But, the heavy dose of external hormone preparation of long period or short-term, also can addiction cause the drug dependence dermatitis, its side effect performance has kind more than 20 approximately, and modal is that the state of an illness takes a turn for the better rapidly after the medication, continue external a period of time, in case after the drug withdrawal, crimson, tenderness, pruritus, breach, desquamation can take place at innerlich anwenden position a couple of days (particularly facial), so that pustule takes place, primary affection increases the weight of, and is referred to as the dermatitis that bounces again.Can cause that also And such as obesity, hirsutism, acne, blood sugar increasing, hypertension, sodium retention, edema, the reduction of blood potassium, menoxenia, osteoporosis, aseptic necrosis of bone, gastric and duodenal ulcers send out disease, also can cause certain infringement to kidney.Also can cause a series of substance metabolism disorders such as body sugar, protein, fat and Water-Electrolyte, destroy the defence system of body and suppress the immunoreation ability.

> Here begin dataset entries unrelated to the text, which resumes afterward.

-- ==== Sys2Proof/Laws/KeepsDevice.lean ====
section
/-! SUPPORT. Laws/KeepsDevice.lean: every operation of the model keeps what `Keeps` (Safety.lean) says; here state requests, synthesisers, faults and repair, management access, start-up, idling.
Each lemma follows the body of its operation: a let, a branch, a fold, a record update, or the law of the operation it calls. -/

set_option linter.all false

namespace Sys2Proof.Machine

set_option Elab.async false

/-! ### Safe -/

theorem keeps_cold {msk : Nat} {s0 s : State} (hk : Fr msk s0 s)
    (hm : Sub 1073741823 msk := by exact Sub.mono (by assumption) rfl) : Fr msk s0 (State.cold s) :=
  hk.stepAll ⟨rfl, rfl, List.prefix_rfl, Nat.le_refl _, fun _ => rfl, fun _ => rfl⟩ hm

theorem keeps_toReset {msk : Nat} {s0 s : State} (prev : Nat) (hk : Fr msk s0 s)
    (hm : Sub 1073741823 msk := by exact Sub.mono (by assumption) rfl) :
    Fr msk s0 (State.toReset s prev) := by
  unfold State.toReset
  repeat' first
    | with_reducible assumption | (exact Sub.mono hm rfl) | intro _ | with_reducible apply keeps_cold
    | with_reducible apply keeps_drivePins | with_reducible apply keeps_put | dsimp only

theorem keeps_toOff {msk : Nat} {s0 s : State}  (hk : Fr msk s0 s)
    (hm : Sub 1073741823 msk := by exact Sub.mono (by assumption) rfl) :
    Fr msk s0 (State.toOff s) := by
  unfold State.toOff
  repeat' first
    | with_reducible assumption | (exact Sub.mono hm rfl) | intro _
    | (extract_lets +onlyGivenNames x; refine keeps_have (msk := msk) (s0 := s0) (x := x) ?_ ?_; rotate_left; clear_value x; intro hx; rotate_right; subst x)
    | (extract_lets +onlyGivenNames x; clear_value x) | with_reducible apply keeps_cold
    | with_reducible apply keeps_drivePins | with_reducible apply keeps_put | dsimp only | with_reducible apply keeps_power

theorem keeps_enterSafe {msk : Nat} {s0 s : State} (cause : Nat) (gap : Nat) (hk : Fr msk s0 s)
    (hm : Sub 327155879 msk := by exact Sub.mono (by assumption) rfl) :
    Fr msk s0 (State.enterSafe s cause gap) := by
  unfold State.enterSafe
  repeat' first
    | with_reducible assumption | (exact Sub.mono hm rfl) | intro _
    | (extract_lets +onlyGivenNames x; refine keeps_have (msk := msk) (s0 := s0) (x := x) ?_ ?_; rotate_left; clear_value x; intro hx; rotate_right; subst x)
    | (extract_lets +onlyGivenNames x; clear_value x) | with_reducible apply keeps_beginLevel
    | with_reducible apply keeps_closeVolumes | with_reducible apply keeps_drivePins
    | with_reducible apply keeps_endAllStreams | with_reducible apply keeps_gap | with_reducible apply keeps_hqSafe
    | with_reducible apply keeps_moveTo | with_reducible apply keeps_put | dsimp only | with_reducible apply keeps_flow

theorem keeps_chipFault {msk : Nat} {s0 s : State} (kind : Nat) (hk : Fr msk s0 s)
    (hm : Sub 327155879 msk := by exact Sub.mono (by assumption) rfl) :
    Fr msk s0 (State.chipFault s kind) := by
  unfold State.chipFault
  repeat' first
    | with_reducible assumption | (exact Sub.mono hm rfl) | intro _
    | (extract_lets +onlyGivenNames x; refine keeps_have (msk := msk) (s0 := s0) (x := x) ?_ ?_; rotate_left; clear_value x; intro hx; rotate_right; subst x)
    | (extract_lets +onlyGivenNames x; clear_value x) | with_reducible apply keeps_drivePins
    | with_reducible apply keeps_enterSafe | with_reducible apply keeps_notMasked | with_reducible apply keeps_put
    | with_reducible apply keeps_raiseAlarm | with_reducible apply keeps_ite | dsimp only | with_reducible apply keeps_power

theorem keeps_execChipLevelFault {kind : Fin 8} {s s' : State}
    (e : execChipLevelFault kind s = .next s') : Fr 327155879 s s' := by
  unfold execChipLevelFault at e
  refine keeps_next e ?_
  clear e
  have hk := Fr.refl 327155879 s
  have hm : Sub 327155879 327155879 := Sub.refl _
  repeat' first
    | with_reducible assumption | (exact Sub.mono hm rfl) | intro _ | with_reducible apply keeps_chipFault
    | with_reducible apply keeps_ite | dsimp only

theorem keeps_enterWatch {msk : Nat} {s0 s : State}  (hk : Fr msk s0 s)
    (hm : Sub 268781573 msk := by exact Sub.mono (by assumption) rfl) :
    Fr msk s0 (State.enterWatch s) := by
  unfold State.enterWatch
  repeat' first
    | with_reducible assumption | (exact Sub.mono hm rfl) | intro _
    | (extract_lets +onlyGivenNames x; refine keeps_have (msk := msk) (s0 := s0) (x := x) ?_ ?_; rotate_left; clear_value x; intro hx; rotate_right; subst x)
    | (extract_lets +onlyGivenNames x; clear_value x) | with_reducible apply keeps_each | with_reducible apply keeps_inputEnd
    | with_reducible apply keeps_modIn | with_reducible apply keeps_moveTo | with_reducible apply keeps_rawGap
    | with_reducible apply keeps_ite | dsimp only

theorem keeps_leaveWatch {msk : Nat} {s0 s : State}  (hk : Fr msk s0 s)
    (hm : Sub 268791463 msk := by exact Sub.mono (by assumption) rfl) :
    Fr msk s0 (State.leaveWatch s) := by
  unfold State.leaveWatch
  repeat' first
    | with_reducible assumption | (exact Sub.mono hm rfl) | intro _
    | (extract_lets +onlyGivenNames x; refine keeps_have (msk := msk) (s0 := s0) (x := x) ?_ ?_; rotate_left; clear_value x; intro hx; rotate_right; subst x)
    | (extract_lets +onlyGivenNames x; clear_value x) | with_reducible apply keeps_each
    | with_reducible apply keeps_inputBack | with_reducible apply keeps_inputFlush | with_reducible apply keeps_modIn
    | with_reducible apply keeps_moveTo | with_reducible apply keeps_ringLose | with_reducible apply keeps_ite | dsimp only

theorem keeps_stateReq {msk : Nat} {s0 s : State} (v : Nat) (hk : Fr msk s0 s)
    (hm : Sub 1073741823 msk := by exact Sub.mono (by assumption) rfl) :
    Fr msk s0 (stOf (State.stateReq s v)) := by
  unfold State.stateReq
  repeat' first
    | with_reducible assumption | (exact Sub.mono hm rfl) | intro _
    | (extract_lets +onlyGivenNames x; refine keeps_have (msk := msk) (s0 := s0) (x := x) ?_ ?_; rotate_left; clear_value x; intro hx; rotate_right; subst x)
    | (extract_lets +onlyGivenNames x; refine keeps_have_fst (msk := msk) (s0 := s0) (x := x) ?_ ?_; rotate_left; clear_value x; intro hx; rotate_right; subst x)
    | (extract_lets +onlyGivenNames x; clear_value x) | with_reducible apply keeps_answer
    | with_reducible apply keeps_closeVolumes | with_reducible apply keeps_enterSafe | with_reducible apply keeps_enterWatch
    | with_reducible apply keeps_leaveWatch | with_reducible apply keeps_put | with_reducible apply keeps_toReset
    | with_reducible apply keeps_ite | with_reducible apply keeps_ite_fst | (simp only [stOf_mk]) | split
    | with_reducible apply keeps_fst | dsimp only

theorem keeps_execStateReqRun {p : Fin 5} {s s' : State}
    (e : execStateReqRun p s = .next s') : Fr 1073741823 s s' := by
  unfold execStateReqRun at e
  refine keeps_next e ?_
  clear e
  have hk := Fr.refl 1073741823 s
  have hm : Sub 1073741823 1073741823 := Sub.refl _
  repeat' first
    | with_reducible assumption | (exact Sub.mono hm rfl) | intro _ | with_reducible apply keeps_gatedWrite
    | with_reducible apply keeps_stateReq | dsimp only

theorem keeps_execStateReqWatch {p : Fin 5} {s s' : State}
    (e : execStateReqWatch p s = .next s') : Fr 1073741823 s s' := by
  unfold execStateReqWatch at e
  refine keeps_next e ?_
  clear e
  have hk := Fr.refl 1073741823 s
  have hm : Sub 1073741823 1073741823 := Sub.refl _
  repeat' first
    | with_reducible assumption | (exact Sub.mono hm rfl) | intro _ | with_reducible apply keeps_gatedWrite
    | with_reducible apply keeps_stateReq | dsimp only

theorem keeps_execStateReqSafe {p : Fin 5} {s s' : State}
    (e : execStateReqSafe p s = .next s') : Fr 1073741823 s s' := by
  unfold execStateReqSafe at e
  refine keeps_next e ?_
  clear e
  have hk := Fr.refl 1073741823 s
  have hm : Sub 1073741823 1073741823 := Sub.refl _
  repeat' first
    | with_reducible assumption | (exact Sub.mono hm rfl) | intro _ | with_reducible apply keeps_gatedWrite
    | with_reducible apply keeps_stateReq | dsimp only

theorem keeps_execStateReqReset {p : Fin 5} {s s' : State}
    (e : execStateReqReset p s = .next s') : Fr 1073741823 s s' := by
  unfold execStateReqReset at e
  refine keeps_next e ?_
  clear e
  have hk := Fr.refl 1073741823 s
  have hm : Sub 1073741823 1073741823 := Sub.refl _
  repeat' first
    | with_reducible assumption | (exact Sub.mono hm rfl) | intro _ | with_reducible apply keeps_gatedWrite
    | with_reducible apply keeps_stateReq | dsimp only

theorem keeps_powerGood {msk : Nat} {s0 s : State}  (hk : Fr msk s0 s)
    (hm : Sub 1073741823 msk := by exact Sub.mono (by assumption) rfl) :
    Fr msk s0 (State.powerGood s) := by
  unfold State.powerGood
  repeat' first
    | with_reducible assumption | (exact Sub.mono hm rfl) | intro _
    | (extract_lets +onlyGivenNames x; refine keeps_have (msk := msk) (s0 := s0) (x := x) ?_ ?_; rotate_left; clear_value x; intro hx; rotate_right; subst x)
    | (extract_lets +onlyGivenNames x; clear_value x) | with_reducible apply keeps_toReset | with_reducible apply keeps_ite
    | dsimp only | with_reducible apply keeps_power

theorem keeps_execPowerGood  {s s' : State}
    (e : execPowerGood  s = .next s') : Fr 1073741823 s s' := by
  unfold execPowerGood at e
  refine keeps_next e ?_
  clear e
  have hk := Fr.refl 1073741823 s
  have hm : Sub 1073741823 1073741823 := Sub.refl _
  repeat' first
    | with_reducible assumption | (exact Sub.mono hm rfl) | intro _ | with_reducible apply keeps_powerGood | dsimp only

theorem keeps_execSupplyOutOfRange  {s s' : State}
    (e : execSupplyOutOfRange  s = .next s') : Fr 1073741823 s s' := by
  unfold execSupplyOutOfRange at e
  refine keeps_next e ?_
  clear e
  have hk := Fr.refl 1073741823 s
  have hm : Sub 1073741823 1073741823 := Sub.refl _
  repeat' first
    | with_reducible assumption | (exact Sub.mono hm rfl) | intro _
    | (extract_lets +onlyGivenNames x; refine keeps_have (msk := 1073741823) (s0 := s) (x := x) ?_ ?_; rotate_left; clear_value x; intro hx; rotate_right; subst x)
    | (extract_lets +onlyGivenNames x; clear_value x) | with_reducible apply keeps_toOff | with_reducible apply keeps_ite
    | dsimp only | with_reducible apply keeps_power

theorem keeps_execPowerFail  {s s' : State}
    (e : execPowerFail  s = .next s') : Fr 16777218 s s' := by
  unfold execPowerFail at e
  refine keeps_next e ?_
  clear e
  have hk := Fr.refl 16777218 s
  have hm : Sub 16777218 16777218 := Sub.refl _
  repeat' first
    | with_reducible assumption | (exact Sub.mono hm rfl) | intro _
    | (extract_lets +onlyGivenNames x; refine keeps_have (msk := 16777218) (s0 := s) (x := x) ?_ ?_; rotate_left; clear_value x; intro hx; rotate_right; subst x)
    | (extract_lets +onlyGivenNames x; clear_value x) | with_reducible apply keeps_bdPowerFail
    | with_reducible apply keeps_ifThen | with_reducible apply keeps_ite | split | dsimp only
    | with_reducible apply keeps_power

/-! ### Synth -/

theorem keeps_modSyn {msk : Nat} {s0 s : State} (b : Nat) (f : SynSt → SynSt) (hk : Fr msk s0 s)
    (hm : Sub 8 msk := by exact Sub.mono (by assumption) rfl) :
    Fr msk s0 (State.modSyn s b f) := by
  unfold State.modSyn
  repeat' first
    | with_reducible assumption | (exact Sub.mono hm rfl) | intro _
    | (extract_lets +onlyGivenNames x; refine keeps_have (msk := msk) (s0 := s0) (x := x) ?_ ?_; rotate_left; clear_value x; intro hx; rotate_right; subst x)
    | (extract_lets +onlyGivenNames x; clear_value x) | with_reducible apply keeps_modTime | dsimp only

theorem keeps_afResume {msk : Nat} {s0 s : State} (cause : Nat) (l : List Nat) (hk : Fr msk s0 s)
    (hm : Sub 268791463 msk := by exact Sub.mono (by assumption) rfl) :
    Fr msk s0 (State.afResume s cause l) := by
  unfold State.afResume
  repeat' first
    | with_reducible assumption | (exact Sub.mono hm rfl) | intro _ | with_reducible apply keeps_each
    | with_reducible apply keeps_inputResume | dsimp only

theorem keeps_ungate {msk : Nat} {s0 s : State} (b : Nat) (hk : Fr msk s0 s)
    (hm : Sub 268791471 msk := by exact Sub.mono (by assumption) rfl) :
    Fr msk s0 (State.ungate s b) := by
  unfold State.ungate
  repeat' first
    | with_reducible assumption | (exact Sub.mono hm rfl) | intro _
    | (extract_lets +onlyGivenNames x; refine keeps_have (msk := msk) (s0 := s0) (x := x) ?_ ?_; rotate_left; clear_value x; intro hx; rotate_right; subst x)
    | (extract_lets +onlyGivenNames x; clear_value x) | with_reducible apply keeps_afResume
    | with_reducible apply keeps_modSyn | with_reducible apply keeps_put | with_reducible apply keeps_swResume
    | with_reducible apply keeps_ite | dsimp only

theorem keeps_timeStart {msk : Nat} {s0 s : State}  (hk : Fr msk s0 s)
    (hm : Sub 8 msk := by exact Sub.mono (by assumption) rfl) :
    Fr msk s0 (State.timeStart s) := by
  unfold State.timeStart
  repeat' first
    | with_reducible assumption | (exact Sub.mono hm rfl) | intro _
    | (extract_lets +onlyGivenNames x; refine keeps_have (msk := msk) (s0 := s0) (x := x) ?_ ?_; rotate_left; clear_value x; intro hx; rotate_right; subst x)
    | (extract_lets +onlyGivenNames x; clear_value x) | with_reducible apply keeps_modTime | with_reducible apply keeps_ite
    | dsimp only

theorem keeps_setCode {msk : Nat} {s0 s : State} (b : Nat) (code : Nat) (held : Nat) (hk : Fr msk s0 s)
    (hm : Sub 1 msk := by exact Sub.mono (by assumption) rfl) :
    Fr msk s0 (State.setCode s b code held) := by
  unfold State.setCode
  repeat' first
    | with_reducible assumption | (exact Sub.mono hm rfl) | intro _
    | (extract_lets +onlyGivenNames x; refine keeps_have (msk := msk) (s0 := s0) (x := x) ?_ ?_; rotate_left; clear_value x; intro hx; rotate_right; subst x)
    | (extract_lets +onlyGivenNames x; clear_value x) | with_reducible apply keeps_count | with_reducible apply keeps_put
    | with_reducible apply keeps_ite | dsimp only

theorem keeps_lockDeclared {msk : Nat} {s0 s : State} (b : Nat) (err : Int) (code : Nat) (held : Nat) (hk : Fr msk s0 s)
    (hm : Sub 268791471 msk := by exact Sub.mono (by assumption) rfl) :
    Fr msk s0 (State.lockDeclared s b err code held) := by
  unfold State.lockDeclared
  repeat' first
    | with_reducible assumption | (exact Sub.mono hm rfl) | intro _
    | (extract_lets +onlyGivenNames x; refine keeps_have (msk := msk) (s0 := s0) (x := x) ?_ ?_; rotate_left; clear_value x; intro hx; rotate_right; subst x)
    | (extract_lets +onlyGivenNames x; clear_value x) | with_reducible apply keeps_put | with_reducible apply keeps_setCode
    | with_reducible apply keeps_timeStart | with_reducible apply keeps_ungate | with_reducible apply keeps_ite | split
    | dsimp only

theorem keeps_execSynLockDeclared {b : Fin 16} {err : Int} {code : BitVec 16} {held : Nat} {s s' : State}
    (e : execSynLockDeclared b err code held s = .next s') : Fr 268791471 s s' := by
  unfold execSynLockDeclared at e
  refine keeps_next e ?_
  clear e
  have hk := Fr.refl 268791471 s
  have hm : Sub 268791471 268791471 := Sub.refl _
  repeat' first
    | with_reducible assumption | (exact Sub.mono hm rfl) | intro _ | with_reducible apply keeps_lockDeclared | dsimp only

Research both at home and abroad at present is to use interferon to carry out the method for whole body therapeutic more, exists the unconspicuous shortcoming of Skin Cell effect.As everyone knows, not only onset is slow for whole body interferon therapy local skin disease, and can be with systemic side effects.Now, the technology of mass preparation interferon-alpha is ripe, if can study the interferon-alpha medicine for external use of successfully treating eczema, reaches the purpose that improves drug effect, makes things convenient for administration, then not only can promote the well-being of mankind, and have good economic benefits.
Summary of the invention
The invention provides the application of interferon-alpha in the medicine for external use of preparation treatment eczema.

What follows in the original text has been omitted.